Ironically, the first Lanza CD to make me sit up and take notice was the budget Camden release of You Do Something to Me in 1989. Although not perfect---some annoying "flutter" mars the climactic moment on "Che gelida manina" and continues into "O tu che in seno agli angeli"---it contained the best reproduction I'd ever heard of the "Song of India," and "Some Day" and "Beloved" sounded great too. It was then that I fully appreciated how crucial the role of the remastering engineer was in determining optimum sound quality.
Things got better and more consistent for Lanza releases in the second half of the 1990s, with excellent sound on the Albert Hall reissue (Live from London), When Day Is Done and You'll Never Walk Alone, but there were major disappointments along the way---especially the Mario! Lanza At His Best CD in 1995.

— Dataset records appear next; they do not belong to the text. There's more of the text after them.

@[simp] theorem State.spdOf_setSpd_same : (s.setSpd n y).spdOf n = y := by simp [State.spdOf, State.setSpd]
theorem State.spdOf_setSpd_other {m : Nat} (h : m ≠ n) : (s.setSpd n y).spdOf m = s.spdOf m := by simp [State.spdOf, State.setSpd, Tbl.getD_set_other h]
@[simp] theorem State.pending_setSpd : (s.setSpd n y).pending = s.pending := (rfl)
@[simp] theorem State.freeCtr_setSpd : (s.setSpd n y).freeCtr = s.freeCtr := (rfl)
@[simp] theorem State.regs_setSpd : (s.setSpd n y).regs = s.regs := (rfl)
@[simp] theorem State.life_setSpd : (s.setSpd n y).life = s.life := (rfl)
@[simp] theorem State.pins_setSpd : (s.setSpd n y).pins = s.pins := (rfl)
@[simp] theorem State.t_setSpd : (s.setSpd n y).t = s.t := (rfl)
@[simp] theorem State.mem_setSpd : (s.setSpd n y).mem = s.mem := (rfl)
@[simp] theorem State.hst_setSpd : (s.setSpd n y).hst = s.hst := (rfl)
@[simp] theorem State.onx_setSpd : (s.setSpd n y).onx = s.onx := (rfl)
@[simp] theorem State.sn_setSpd : (s.setSpd n y).sn = s.sn := (rfl)
@[simp] theorem State.jl_setSpd : (s.setSpd n y).jl = s.jl := (rfl)
@[simp] theorem State.cache_setSpd : (s.setSpd n y).cache = s.cache := (rfl)
@[simp] theorem State.chan_setSpd : (s.setSpd n y).chan = s.chan := (rfl)
@[simp] theorem State.isl_setSpd : (s.setSpd n y).isl = s.isl := (rfl)
@[simp] theorem State.tblLock_setSpd : (s.setSpd n y).tblLock = s.tblLock := (rfl)
@[simp] theorem State.cal_setSpd : (s.setSpd n y).cal = s.cal := (rfl)
@[simp] theorem State.bl_setSpd : (s.setSpd n y).bl = s.bl := (rfl)
@[simp] theorem State.alm_setSpd : (s.setSpd n y).alm = s.alm := (rfl)
@[simp] theorem State.opl_setSpd : (s.setSpd n y).opl = s.opl := (rfl)
@[simp] theorem State.lo_setSpd : (s.setSpd n y).lo = s.lo := (rfl)
@[simp] theorem State.dio_setSpd : (s.setSpd n y).dio = s.dio := (rfl)
@[simp] theorem State.clk_setSpd : (s.setSpd n y).clk = s.clk := (rfl)
@[simp] theorem State.img_setSpd : (s.setSpd n y).img = s.img := (rfl)
@[simp] theorem State.leg_setSpd : (s.setSpd n y).leg = s.leg := (rfl)
@[simp] theorem State.reg_setSpd : (s.setSpd n y).reg a = s.reg a := (rfl)
@[simp] theorem State.get_setSpd : (s.setSpd n y).get f = s.get f := (rfl)
@[simp] theorem State.flag_setSpd : (s.setSpd n y).flag f = s.flag f := (rfl)
@[simp] theorem State.sramAt_setSpd : (s.setSpd n y).sramAt a = s.sramAt a := (rfl)
@[simp] theorem State.mramAt_setSpd : (s.setSpd n y).mramAt a = s.mramAt a := (rfl)

end

section
variable {y : Prep}

@[simp] theorem State.pending_setPrep : (s.setPrep y).pending = s.pending := (rfl)
@[simp] theorem State.freeCtr_setPrep : (s.setPrep y).freeCtr = s.freeCtr := (rfl)
@[simp] theorem State.regs_setPrep : (s.setPrep y).regs = s.regs := (rfl)
@[simp] theorem State.life_setPrep : (s.setPrep y).life = s.life := (rfl)
@[simp] theorem State.pins_setPrep : (s.setPrep y).pins = s.pins := (rfl)
@[simp] theorem State.t_setPrep : (s.setPrep y).t = s.t := (rfl)
@[simp] theorem State.mem_setPrep : (s.setPrep y).mem = s.mem := (rfl)
@[simp] theorem State.hst_setPrep : (s.setPrep y).hst = s.hst := (rfl)
@[simp] theorem State.onx_setPrep : (s.setPrep y).onx = s.onx := (rfl)
@[simp] theorem State.sn_setPrep : (s.setPrep y).sn = s.sn := (rfl)
@[simp] theorem State.jl_setPrep : (s.setPrep y).jl = s.jl := (rfl)
@[simp] theorem State.cache_setPrep : (s.setPrep y).cache = s.cache := (rfl)
@[simp] theorem State.chan_setPrep : (s.setPrep y).chan = s.chan := (rfl)
@[simp] theorem State.isl_setPrep : (s.setPrep y).isl = s.isl := (rfl)
@[simp] theorem State.tblLock_setPrep : (s.setPrep y).tblLock = s.tblLock := (rfl)
@[simp] theorem State.cal_setPrep : (s.setPrep y).cal = s.cal := (rfl)
@[simp] theorem State.bl_setPrep : (s.setPrep y).bl = s.bl := (rfl)
@[simp] theorem State.alm_setPrep : (s.setPrep y).alm = s.alm := (rfl)
@[simp] theorem State.opl_setPrep : (s.setPrep y).opl = s.opl := (rfl)
@[simp] theorem State.lo_setPrep : (s.setPrep y).lo = s.lo := (rfl)
@[simp] theorem State.dio_setPrep : (s.setPrep y).dio = s.dio := (rfl)
@[simp] theorem State.spd_setPrep : (s.setPrep y).spd = s.spd := (rfl)
@[simp] theorem State.clk_setPrep : (s.setPrep y).clk = s.clk := (rfl)
@[simp] theorem State.leg_setPrep : (s.setPrep y).leg = s.leg := (rfl)
@[simp] theorem State.reg_setPrep : (s.setPrep y).reg a = s.reg a := (rfl)
@[simp] theorem State.get_setPrep : (s.setPrep y).get f = s.get f := (rfl)
@[simp] theorem State.flag_setPrep : (s.setPrep y).flag f = s.flag f := (rfl)
@[simp] theorem State.sramAt_setPrep : (s.setPrep y).sramAt a = s.sramAt a := (rfl)
@[simp] theorem State.mramAt_setPrep : (s.setPrep y).mramAt a = s.mramAt a := (rfl)

end

section
variable {n : Nat} {x : Bool}

@[simp] theorem State.pending_setCond : (s.setCond n x).pending = s.pending := (rfl)
@[simp] theorem State.freeCtr_setCond : (s.setCond n x).freeCtr = s.freeCtr := (rfl)
@[simp] theorem State.regs_setCond : (s.setCond n x).regs = s.regs := (rfl)
@[simp] theorem State.pins_setCond : (s.setCond n x).pins = s.pins := (rfl)
@[simp] theorem State.t_setCond : (s.setCond n x).t = s.t := (rfl)
@[simp] theorem State.mem_setCond : (s.setCond n x).mem = s.mem := (rfl)
@[simp] theorem State.hst_setCond : (s.setCond n x).hst = s.hst := (rfl)
@[simp] theorem State.onx_setCond : (s.setCond n x).onx = s.onx := (rfl)
@[simp] theorem State.sn_setCond : (s.setCond n x).sn = s.sn := (rfl)
@[simp] theorem State.jl_setCond : (s.setCond n x).jl = s.jl := (rfl)
@[simp] theorem State.cache_setCond : (s.setCond n x).cache = s.cache := (rfl)
@[simp] theorem State.chan_setCond : (s.setCond n x).chan = s.chan := (rfl)
@[simp] theorem State.isl_setCond : (s.setCond n x).isl = s.isl := (rfl)
@[simp] theorem State.tblLock_setCond : (s.setCond n x).tblLock = s.tblLock := (rfl)
@[simp] theorem State.cal_setCond : (s.setCond n x).cal = s.cal := (rfl)
@[simp] theorem State.bl_setCond : (s.setCond n x).bl = s.bl := (rfl)
@[simp] theorem State.alm_setCond : (s.setCond n x).alm = s.alm := (rfl)
@[simp] theorem State.opl_setCond : (s.setCond n x).opl = s.opl := (rfl)
@[simp] theorem State.lo_setCond : (s.setCond n x).lo = s.lo := (rfl)
@[simp] theorem State.dio_setCond : (s.setCond n x).dio = s.dio := (rfl)
@[simp] theorem State.spd_setCond : (s.setCond n x).spd = s.spd := (rfl)
@[simp] theorem State.clk_setCond : (s.setCond n x).clk = s.clk := (rfl)
@[simp] theorem State.img_setCond : (s.setCond n x).img = s.img := (rfl)
@[simp] theorem State.leg_setCond : (s.setCond n x).leg = s.leg := (rfl)
@[simp] theorem State.reg_setCond : (s.setCond n x).reg a = s.reg a := (rfl)
@[simp] theorem State.get_setCond : (s.setCond n x).get f = s.get f := (rfl)
@[simp] theorem State.flag_setCond : (s.setCond n x).flag f = s.flag f := (rfl)
@[simp] theorem State.sramAt_setCond : (s.setCond n x).sramAt a = s.sramAt a := (rfl)
@[simp] theorem State.mramAt_setCond : (s.setCond n x).mramAt a = s.mramAt a := (rfl)

end

section
variable {y : JlLink}

@[simp] theorem State.pending_setLink : (s.setLink y).pending = s.pending := (rfl)
@[simp] theorem State.freeCtr_setLink : (s.setLink y).freeCtr = s.freeCtr := (rfl)
@[simp] theorem State.regs_setLink : (s.setLink y).regs = s.regs := (rfl)
@[simp] theorem State.life_setLink : (s.setLink y).life = s.life := (rfl)
@[simp] theorem State.pins_setLink : (s.setLink y).pins = s.pins := (rfl)
@[simp] theorem State.t_setLink : (s.setLink y).t = s.t := (rfl)
@[simp] theorem State.mem_setLink : (s.setLink y).mem = s.mem := (rfl)
@[simp] theorem State.hst_setLink : (s.setLink y).hst = s.hst := (rfl)
@[simp] theorem State.onx_setLink : (s.setLink y).onx = s.onx := (rfl)
@[simp] theorem State.sn_setLink : (s.setLink y).sn = s.sn := (rfl)
@[simp] theorem State.cache_setLink : (s.setLink y).cache = s.cache := (rfl)
@[simp] theorem State.chan_setLink : (s.setLink y).chan = s.chan := (rfl)
@[simp] theorem State.isl_setLink : (s.setLink y).isl = s.isl := (rfl)
@[simp] theorem State.tblLock_setLink : (s.setLink y).tblLock = s.tblLock := (rfl)
@[simp] theorem State.cal_setLink : (s.setLink y).cal = s.cal := (rfl)
@[simp] theorem State.bl_setLink : (s.setLink y).bl = s.bl := (rfl)
@[simp] theorem State.alm_setLink : (s.setLink y).alm = s.alm := (rfl)
@[simp] theorem State.opl_setLink : (s.setLink y).opl = s.opl := (rfl)
@[simp] theorem State.lo_setLink : (s.setLink y).lo = s.lo := (rfl)
@[simp] theorem State.dio_setLink : (s.setLink y).dio = s.dio := (rfl)
@[simp] theorem State.spd_setLink : (s.setLink y).spd = s.spd := (rfl)
@[simp] theorem State.clk_setLink : (s.setLink y).clk = s.clk := (rfl)
@[simp] theorem State.img_setLink : (s.setLink y).img = s.img := (rfl)
@[simp] theorem State.leg_setLink : (s.setLink y).leg = s.leg := (rfl)
@[simp] theorem State.reg_setLink : (s.setLink y).reg a = s.reg a := (rfl)
@[simp] theorem State.get_setLink : (s.setLink y).get f = s.get f := (rfl)
@[simp] theorem State.flag_setLink : (s.setLink y).flag f = s.flag f := (rfl)
@[simp] theorem State.sramAt_setLink : (s.setLink y).sramAt a = s.sramAt a := (rfl)
@[simp] theorem State.mramAt_setLink : (s.setLink y).mramAt a = s.mramAt a := (rfl)

end

section
variable {y : LegS}

@[simp] theorem State.pending_setLeg : (s.setLeg y).pending = s.pending := (rfl)
@[simp] theorem State.freeCtr_setLeg : (s.setLeg y).freeCtr = s.freeCtr := (rfl)
@[simp] theorem State.regs_setLeg : (s.setLeg y).regs = s.regs := (rfl)
@[simp] theorem State.life_setLeg : (s.setLeg y).life = s.life := (rfl)
@[simp] theorem State.pins_setLeg : (s.setLeg y).pins = s.pins := (rfl)
@[simp] theorem State.t_setLeg : (s.setLeg y).t = s.t := (rfl)
@[simp] theorem State.mem_setLeg : (s.setLeg y).mem = s.mem := (rfl)
@[simp] theorem State.hst_setLeg : (s.setLeg y).hst = s.hst := (rfl)
@[simp] theorem State.onx_setLeg : (s.setLeg y).onx = s.onx := (rfl)
@[simp] theorem State.sn_setLeg : (s.setLeg y).sn = s.sn := (rfl)
@[simp] theorem State.jl_setLeg : (s.setLeg y).jl = s.jl := (rfl)
@[simp] theorem State.cache_setLeg : (s.setLeg y).cache = s.cache := (rfl)
@[simp] theorem State.chan_setLeg : (s.setLeg y).chan = s.chan := (rfl)
@[simp] theorem State.isl_setLeg : (s.setLeg y).isl = s.isl := (rfl)
@[simp] theorem State.tblLock_setLeg : (s.setLeg y).tblLock = s.tblLock := (rfl)
@[simp] theorem State.cal_setLeg : (s.setLeg y).cal = s.cal := (rfl)
@[simp] theorem State.bl_setLeg : (s.setLeg y).bl = s.bl := (rfl)
@[simp] theorem State.alm_setLeg : (s.setLeg y).alm = s.alm := (rfl)
@[simp] theorem State.opl_setLeg : (s.setLeg y).opl = s.opl := (rfl)
@[simp] theorem State.lo_setLeg : (s.setLeg y).lo = s.lo := (rfl)
@[simp] theorem State.dio_setLeg : (s.setLeg y).dio = s.dio := (rfl)
@[simp] theorem State.spd_setLeg : (s.setLeg y).spd = s.spd := (rfl)
@[simp] theorem State.clk_setLeg : (s.setLeg y).clk = s.clk := (rfl)
@[simp] theorem State.img_setLeg : (s.setLeg y).img = s.img := (rfl)
@[simp] theorem State.reg_setLeg : (s.setLeg y).reg a = s.reg a := (rfl)
@[simp] theorem State.get_setLeg : (s.setLeg y).get f = s.get f := (rfl)
@[simp] theorem State.flag_setLeg : (s.setLeg y).flag f = s.flag f := (rfl)
@[simp] theorem State.sramAt_setLeg : (s.setLeg y).sramAt a = s.sramAt a := (rfl)
@[simp] theorem State.mramAt_setLeg : (s.setLeg y).mramAt a = s.mramAt a := (rfl)

end

section
variable {n : Nat} {y : LegPort}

But it's funny how people get used to the digital sound. I remember disagreeing with Lindsay Perigo about the remastering on the terribly uneven all-Coke Don't Forget Me CD, which came out in 1993. To my ears, the sound on this disc was hopelessly bright, stripping away all of Mario's resonance (to the point where even Amazon's own paid reviewer claimed on the product page that Lanza lacked a decent middle register!), but to Linz it was the perfect reproduction of "a fantasy voice."
We certainly all hear things differently....
Cheers,
Derek
P.S. I think you're right about the masters of some Lanza recordings having deteriorated. Off the top of my head, there are now annoying dropouts on two classic Lanza recordings---the 1949 "Che gelida manina" and the 1950 "E lucevan le stelle"---that were never present on any vinyl reproductions.